Ok, on to project number two now that I've got the Copper Dragons set up.
The Background:
The Background:
- A few years back I snagged 40 2.5" BMR46XEL N8R drivers from Cotswold Sound Systems after having messed around with their 4.5" BMRs (and fell in love with their dispersion and midrange)
- In my office I have two Copperheads: two-way alignments using Tang Band W6-2313 drivers with a miniDSP 2x4HD and two ICEPower amps. They're the precursors to my Copper Dragons and I love using them, but want something with way more "oomph" and better dispersion.
- I have a pair of Dayton Epique 5.5" subs and four matching passive radiators
- I'd like to bake in some flexibility so that I can keep iterating without having to build entirely new cabinets again and again
- I've always wanted to try making a line array but don't have the room or drivers for a full height one, and for my office I don't really need much vertical dispersion
- ...and I want to make a line array because reasons
- Low frequencies: I'll be using a Dayton Epique E150HE-44 on each side with two E150HE-PR passive radiators
- High frequencies: At first I'm using 8 of the CSS BMR46XEL N8R each side in a vertical array. I'm adding threaded inserts to the top of the bass modules so that I can change out HF drivers easily, or even use them as speaker stands with integrated amps and subs
- Amplification: each side will have a Hypex Fusion Amp FA123 with OLED display on one side and an IR receiver/status-LED on the other
- Bass Module cabinets:
- 6.5" wide, 7" deep and 28" tall with 10"x12" screwed-on bases for stability.
- The tops have six threaded screw inserts so that I can change out the line arrays for something else as I keep experimenting
- Line Array cabinets:
- These are a fairly simple sandwich of three layers of MDF, with bold holes pre-cut to screw them into the bass modules
- At 4" wide and 24" tall, they're quite narrow and thin, so I'm affixing a "fin" onto the back to keep them stable in case they get knocked over
- Wiring:
- By default the subs will have their coils wired in series to the FA123 main channels bridged to mono
- To make it flexible I'll be using screw terminals and jumpers so that I can easily swap the subs to a single channel, allowing me to make a three-way alignment
- The ideal cabinet volume for these drivers seems to be right at 0.25 cubic feet
- I'm modeling a 20hz 4th order high pass filter to protect the woofers at low frequencies, and a +3db EQ with a Q of 2 for added bass weight
- I've gotten three different responses from WinISD based on no added weight, 30g and 60g
- No weight (v2, green) has an F3 of 45hz and a pretty big hump at 63hz
- 30g (v3, blue) has an F3 of 43hz and a flatter bass response
- 60g (v4, orange) has an F3 of 46hz and frankly much worse response even with the Eq
- None of them have cone excursion issues, just missing the XMax at 125w
Attachments
At this point the bass module/stands are built and wired up and only need the amps/drivers installed. A few lessons learned:
Despite the bugs, a few things worked out very well:
- The NC100HF amp in the Hypex FA series isn't really suited for anything below 500hz (according to Hypex). With that in mind I've wired up the subs to be driven only by a single channel with the voice coils in series.

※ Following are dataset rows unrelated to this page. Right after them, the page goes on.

/-- An open window closes only by a high-word write, a write at offset 8 with bit 0 clear, or RESET (40_rtc R129). -/
theorem closes_window_cases {i : Instr} {s t : State} (hopen : s.blk.rtcEn = true) (h : exec i s = .next t)
    (hclosed : t.blk.rtcEn = false) :
    (∃ w d, i = .rtcWrh w d) ∨ (∃ w d, i = .rtcWren w d ∧ d.getLsbD 0 = false) ∨ ∃ seed, i = .reset seed := by
  rw [exec_rtcEn h] at hclosed
  obtain hsame | ⟨w, d, hi, hbit⟩ | ⟨w, d, hi, -⟩ | hreset := rtcAfter_latch_cases i s.blk.rtc s.blk.rtcEn
  · rw [hclosed, hopen] at hsame; cases hsame
  · exact .inr (.inl ⟨w, d, hi, hbit.symm.trans hclosed⟩)
  · exact .inl ⟨w, d, hi⟩
  · exact .inr (.inr hreset)

/-! ### The statements -/

/-- Settles O21: the three sequences run as `runAll_arm_low_high`, `runAll_arm_high_low` and `runAll_arm_low_low` say;
a second high-word write meets a closed window. -/
theorem writeWindowSequences : Obligations.WriteWindowSequences := by
  intro s w l l2 h h2
  refine ⟨⟨_, runAll_arm_low_high s w l h [], ?_, rtcHigh_rtcOf .., rtcLow_rtcOf ..⟩,
    ⟨_, runAll_arm_high_low s w l h, rtcHigh_rtcOf .., rtcLow_rtcOf ..⟩,
    ⟨_, runAll_arm_low_low s w l l2, rtcHigh_rtcOf .., rtcLow_rtcOf ..⟩,
    fun _ _ hopen ht hclosed => closes_window_cases hopen ht hclosed⟩
  rw [runAll_arm_low_high, runAll_cons (exec_rtcWrh_closed w h2 rfl), runAll_nil]

/-- Settles O22: the counter and the latch after an operation are `rtcAfter`'s, case by case. -/
theorem onlyItsOwnOperationsChangeTheRtc : Obligations.OnlyItsOwnOperationsChangeTheRtc := by
  intro i s t h
  rw [exec_rtc h, exec_rtcEn h]
  refine ⟨rtcAfter_counter_cases .., ?_⟩
  exact (rtcAfter_latch_cases i s.blk.rtc s.blk.rtcEn).imp_right (.imp_left fun ⟨w, d, hi, _⟩ => ⟨w, d, hi⟩)

/-- Settles O17: each offset selects its read, and the read changes only the result. -/
theorem rtcReadsReturnTheHalves : Obligations.RtcReadsReturnTheHalves :=
  fun s w x => ⟨⟨decode_rtcRead s.cfg x w 0#8, rfl⟩, ⟨decode_rtcRead s.cfg x w 4#8, rfl⟩,
    decode_rtcRead s.cfg x w 8#8, rfl⟩

/-- Settles O18: an offset that is none of the three selects the catch-all, whose diagnostic no collaborator acts on. -/
theorem rtcInvalidOffsetsAreDiagnosed : Obligations.RtcInvalidOffsetsAreDiagnosed := by
  intro s w off d h0 h4 h8
  have hrd := decode_rtcRead s.cfg d w off
  have hwr := decode_rtcWrite s.cfg d w off
  rw [if_neg h0, if_neg h4, if_neg h8] at hrd hwr
  exact ⟨⟨hrd, rfl⟩, hwr, rfl⟩

/-- Settles O19: each offset selects its write, with the latch set and with it clear. -/
theorem rtcWritesFollowTheLatch : Obligations.RtcWritesFollowTheLatch :=
  fun s w d =>
    ⟨⟨decode_rtcWrite s.cfg d w 0#8,
        fun h => ⟨_, exec_rtcWrh_armed w d h, rtcHigh_rtcOf .., rtcLow_rtcOf ..⟩, exec_rtcWrh_closed w d⟩,
      ⟨decode_rtcWrite s.cfg d w 4#8,
        fun h => ⟨_, exec_rtcWrl_armed w d h, rtcLow_rtcOf .., rtcHigh_rtcOf ..⟩, exec_rtcWrl_closed w d⟩,
      decode_rtcWrite s.cfg d w 8#8, exec_rtcWren w d s⟩

/-- Settles O20: the word's sum is the sum modulo 2^32, and the request acts on `arm[H_RTC]` alone. -/
theorem tickCountsAndRearms : Obligations.TickCountsAndRearms := by
  intro s x
  have hsum : s.blk.rtc + 1#32 = BitVec.ofNat 32 ((s.blk.rtc.toNat + 1) % 2 ^ 32) := by
    apply BitVec.eq_of_toNat_eq
    simp
  exact ⟨decode_event s.cfg x 1#15, _, rfl, hsum ▸ rfl, rfl, rfl, rfl, rfl, rfl⟩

- The Hypex Fusion Amp Remote receiver plate is a different size (35x35x4mm) vs the OLED display (43x35x2.5mm). I had made the recesses at the top of the cabinet the OLED size for both. Oops.

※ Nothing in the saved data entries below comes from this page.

-- ==== Sys2Proof/Word.lean ====
section
/-!
DEFINITION. Sys2Proof/Word.lean: the widths of spec/00_scope.md R6 (`ADDR_BITS` 16, `OFFSET_BITS` 10, `DATA_BITS` 8),
the 16-bit sample of 15_interfaces.md R43 and the source index of R32.
-/
namespace Sys2Proof

/-- A data byte: `DATA_BITS` = 8 (R6). -/
abbrev Byte := BitVec 8

/-- The address a bus operation carries: `ADDR_BITS` = 16 (R6, R31). -/
abbrev Address := BitVec 16

/-- The low ten bits of an address: `OFFSET_BITS` = 10 (R6, R51). -/
abbrev Offset := BitVec 10

/-- The 16-bit pattern of a "16-bit signed" sample (R43, R53). -/
abbrev Sample := BitVec 16

/-- The index of an interrupt source, one bit position of `S.active_irqs` (R32, R79). -/
abbrev SourceIndex := BitVec 3

end Sys2Proof
end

- The recesses for the Hypex remote/oled display are a pain to do on the CNC due to lots of mdf fuzz, and require extra pieces to plug the wire holes. I'll probably make a screw-in 3d-printed insert instead to use in the future to ease re-use and not have to hot-glue in the ribbon cables.
- The amp sub-enclosure has a large empty space above the plate amp. In the future I'll cut an opening in there and paint the internals to make it easier to access wiring for testing and also minimize the MDF outgassing.

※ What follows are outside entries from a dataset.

-- ==== Sys2Proof/Tests/Slice0.lean ====
section
/-!
SUPPORT. Sys2Proof/Tests/Slice0.lean: the model's own tests: the decoding of one written-out word per operation, the checks of
WellFormed, vectors of spec/95_test_vectors.md and 96_derived_vectors.md under the spec's `LatchStub`, and for each statement
with hypotheses a witness that meets them.
-/
namespace Sys2Proof.Tests

open Sys2Proof Sys2Proof.Machine

/-! ### Decoding: words written from the `encoding` strings of spec/opcode_table.json, ignored address bits set in some -/

theorem test_decode_wSelpulse : decode (.bus 0b1000000000000000010100101#25) = .ok (.wSelpulse 0xA5#8) := by decide
theorem test_decode_wCdcData : decode (.bus 0b1000110000000000110100101#25) = .ok (.wCdcData 0xA5#8) := by decide
theorem test_decode_wIrqEnAck : decode (.bus 0b1111111000000001010100101#25) = .ok (.wIrqEnAck 0xA5#8) := by decide
theorem test_decode_wIrqStat : decode (.bus 0b1000001000000001110100101#25) = .ok (.wIrqStat 0xA5#8) := by decide
theorem test_decode_wCdcReset : decode (.bus 0b1000000000000010010100101#25) = .ok (.wCdcReset 0xA5#8) := by decide
theorem test_decode_wSampleLo : decode (.bus 0b1000110000000010110100101#25) = .ok (.wSampleLo 0xA5#8) := by decide
theorem test_decode_wSampleHi : decode (.bus 0b1111111000000011010100101#25) = .ok (.wSampleHi 0xA5#8) := by decide
theorem test_decode_wBramLock : decode (.bus 0b1000001000000011110100101#25) = .ok (.wBramLock 0xA5#8) := by decide
theorem test_decode_wAdpcm08 : decode (.bus 0b1000000000000100010100101#25) = .ok (.wAdpcm08 0xA5#8) := by decide
theorem test_decode_wAdpcm09 : decode (.bus 0b1000110000000100110100101#25) = .ok (.wAdpcm09 0xA5#8) := by decide
theorem test_decode_wAdpcm0A : decode (.bus 0b1111111000000101010100101#25) = .ok (.wAdpcm0A 0xA5#8) := by decide
theorem test_decode_wAdpcm0B : decode (.bus 0b1000001000000101110100101#25) = .ok (.wAdpcm0B 0xA5#8) := by decide
theorem test_decode_wAdpcm0C : decode (.bus 0b1000000000000110010100101#25) = .ok (.wAdpcm0C 0xA5#8) := by decide
theorem test_decode_wAdpcm0D : decode (.bus 0b1000110000000110110100101#25) = .ok (.wAdpcm0D 0xA5#8) := by decide
theorem test_decode_wAdpcm0E : decode (.bus 0b1111111000000111010100101#25) = .ok (.wAdpcm0E 0xA5#8) := by decide
theorem test_decode_wFader : decode (.bus 0b1000001000000111110100101#25) = .ok (.wFader 0xA5#8) := by decide
theorem test_decode_wUnknownC0 : decode (.bus 0b1000000001100000010100101#25) = .ok (.wUnknownC0 0xA5#8) := by decide
theorem test_decode_wUnknownC1 : decode (.bus 0b1000110001100000110100101#25) = .ok (.wUnknownC1 0xA5#8) := by decide
theorem test_decode_wUnknownC2 : decode (.bus 0b1111111001100001010100101#25) = .ok (.wUnknownC2 0xA5#8) := by decide
theorem test_decode_wUnknownC3 : decode (.bus 0b1000001001100001110100101#25) = .ok (.wUnknownC3 0xA5#8) := by decide
theorem test_decode_wUnknown010_01F : decode (.bus 0b1000000000001000010100101#25) = .ok (.wUnknown010_01F 0x010#10 0xA5#8) := by decide
theorem test_decode_wUnknown020_03F : decode (.bus 0b1000110000011111110100101#25) = .ok (.wUnknown020_03F 0x03F#10 0xA5#8) := by decide
theorem test_decode_wUnknown040_07F : decode (.bus 0b1111111000100000010100101#25) = .ok (.wUnknown040_07F 0x040#10 0xA5#8) := by decide
theorem test_decode_wUnknown080_0BF : decode (.bus 0b1000001001011111110100101#25) = .ok (.wUnknown080_0BF 0x0BF#10 0xA5#8) := by decide
theorem test_decode_wUnknown0C4_0C7 : decode (.bus 0b1000000001100010010100101#25) = .ok (.wUnknown0C4_0C7 0x0C4#10 0xA5#8) := by decide
theorem test_decode_wUnknown0C8_0CF : decode (.bus 0b1000110001100111110100101#25) = .ok (.wUnknown0C8_0CF 0x0CF#10 0xA5#8) := by decide
theorem test_decode_wUnknown0D0_0DF : decode (.bus 0b1111111001101000010100101#25) = .ok (.wUnknown0D0_0DF 0x0D0#10 0xA5#8) := by decide
theorem test_decode_wUnknown0E0_0FF : decode (.bus 0b1000001001111111110100101#25) = .ok (.wUnknown0E0_0FF 0x0FF#10 0xA5#8) := by decide
theorem test_decode_wUnknown100_1FF : decode (.bus 0b1000000010000000010100101#25) = .ok (.wUnknown100_1FF 0x100#10 0xA5#8) := by decide
theorem test_decode_wUnknown200_3FF : decode (.bus 0b1000110111111111110100101#25) = .ok (.wUnknown200_3FF 0x3FF#10 0xA5#8) := by decide
theorem test_decode_rCdcStat : decode (.bus 0b0111111000000000001100110#25) = .ok .rCdcStat := by decide
theorem test_decode_rCdcData : decode (.bus 0b0000001000000000100000000#25) = .ok .rCdcData := by decide
theorem test_decode_rIrqEnAck : decode (.bus 0b0000000000000001001100110#25) = .ok .rIrqEnAck := by decide
theorem test_decode_rIrqStat : decode (.bus 0b0000110000000001100000000#25) = .ok .rIrqStat := by decide
theorem test_decode_rCdcReset : decode (.bus 0b0111111000000010001100110#25) = .ok .rCdcReset := by decide
theorem test_decode_rSampleLo : decode (.bus 0b0000001000000010100000000#25) = .ok .rSampleLo := by decide
theorem test_decode_rSampleHi : decode (.bus 0b0000000000000011001100110#25) = .ok .rSampleHi := by decide
theorem test_decode_rBramLock : decode (.bus 0b0000110000000011100000000#25) = .ok .rBramLock := by decide
theorem test_decode_rCdcDataAuto : decode (.bus 0b0111111000000100001100110#25) = .ok .rCdcDataAuto := by decide
theorem test_decode_rAdpcm09 : decode (.bus 0b0000001000000100100000000#25) = .ok .rAdpcm09 := by decide
theorem test_decode_rAdpcm0A : decode (.bus 0b0000000000000101001100110#25) = .ok .rAdpcm0A := by decide
theorem test_decode_rAdpcm0B : decode (.bus 0b0000110000000101100000000#25) = .ok .rAdpcm0B := by decide
theorem test_decode_rAdpcm0C : decode (.bus 0b0111111000000110001100110#25) = .ok .rAdpcm0C := by decide
theorem test_decode_rAdpcm0D : decode (.bus 0b0000001000000110100000000#25) = .ok .rAdpcm0D := by decide
theorem test_decode_rAdpcm0E : decode (.bus 0b0000000000000111001100110#25) = .ok .rAdpcm0E := by decide
theorem test_decode_rUnknown0F : decode (.bus 0b0000110000000111100000000#25) = .ok .rUnknown0F := by decide
theorem test_decode_rId0 : decode (.bus 0b0111111001100000001100110#25) = .ok .rId0 := by decide
theorem test_decode_rId1 : decode (.bus 0b0000001001100000100000000#25) = .ok .rId1 := by decide
theorem test_decode_rId2 : decode (.bus 0b0000000001100001001100110#25) = .ok .rId2 := by decide
theorem test_decode_rId3 : decode (.bus 0b0000110001100001100000000#25) = .ok .rId3 := by decide
theorem test_decode_rUnknown010_01F : decode (.bus 0b0111111000001000001100110#25) = .ok (.rUnknown010_01F 0x010#10) := by decide
theorem test_decode_rUnknown020_03F : decode (.bus 0b0000001000011111100000000#25) = .ok (.rUnknown020_03F 0x03F#10) := by decide
theorem test_decode_rUnknown040_07F : decode (.bus 0b0000000000100000001100110#25) = .ok (.rUnknown040_07F 0x040#10) := by decide
theorem test_decode_rUnknown080_0BF : decode (.bus 0b0000110001011111100000000#25) = .ok (.rUnknown080_0BF 0x0BF#10) := by decide
theorem test_decode_rUnknown0C4_0C7 : decode (.bus 0b0111111001100010001100110#25) = .ok (.rUnknown0C4_0C7 0x0C4#10) := by decide
theorem test_decode_rUnknown0C8_0CF : decode (.bus 0b0000001001100111100000000#25) = .ok (.rUnknown0C8_0CF 0x0CF#10) := by decide
theorem test_decode_rUnknown0D0_0DF : decode (.bus 0b0000000001101000001100110#25) = .ok (.rUnknown0D0_0DF 0x0D0#10) := by decide
theorem test_decode_rUnknown0E0_0FF : decode (.bus 0b0000110001111111100000000#25) = .ok (.rUnknown0E0_0FF 0x0FF#10) := by decide
theorem test_decode_rUnknown100_1FF : decode (.bus 0b0111111010000000001100110#25) = .ok (.rUnknown100_1FF 0x100#10) := by decide
theorem test_decode_rUnknown200_3FF : decode (.bus 0b0000001111111111100000000#25) = .ok (.rUnknown200_3FF 0x3FF#10) := by decide
theorem test_decode_irqset : decode (.src 0b1101#4) = .ok (.irqset 5#3) := by decide
theorem test_decode_irqclr : decode (.src 0b0101#4) = .ok (.irqclr 5#3) := by decide
theorem test_decode_reset : decode (.host 0b00#2 ⟨0x24#8, 0x0C#8, false, true⟩) = .ok .reset := by decide
theorem test_decode_snapshot : decode (.host 0b01#2 ⟨0x24#8, 0x0C#8, false, true⟩) = .ok .snapshot := by decide
theorem test_decode_restore : decode (.host 0b10#2 ⟨0x24#8, 0x0C#8, false, true⟩) = .ok (.restore ⟨0x24#8, 0x0C#8, false, true⟩) := by decide
theorem test_decode_host_eleven : decode (.host 0b11#2 ⟨0x00#8, 0x00#8, true, false⟩) = .error .hostWordUndefined := by decide
theorem test_decode_wide_read : decode (.memRead 0x0003#16 2) = .error (.accessWidth 2) := by decide
theorem test_decode_byte_write : decode (.memWrite 0x1807#16 1 0x80) = .ok (.wBramLock 0x80#8) := by decide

- Because the sub-enclosure was so tight, I ended up making an extra piece screwed onto the back with binding posts for the other 125w channel and the HF amp. Wiring from inside the cabinet is done through screw terminals and gold plated crimps.
Despite the bugs, a few things worked out very well:
- I nailed the dimensions for the cabinet pieces and they fit together very well. Assembly was an absolute breeze and they required only glue, a nailgun and a brief bit of clamping on the back.
- I opted to put threaded inserts on the top and bottom so that I could bolt on the bases and also affix anything I want on the top. The inserts worked out very well: the bases and line array are extremely stable and rigid.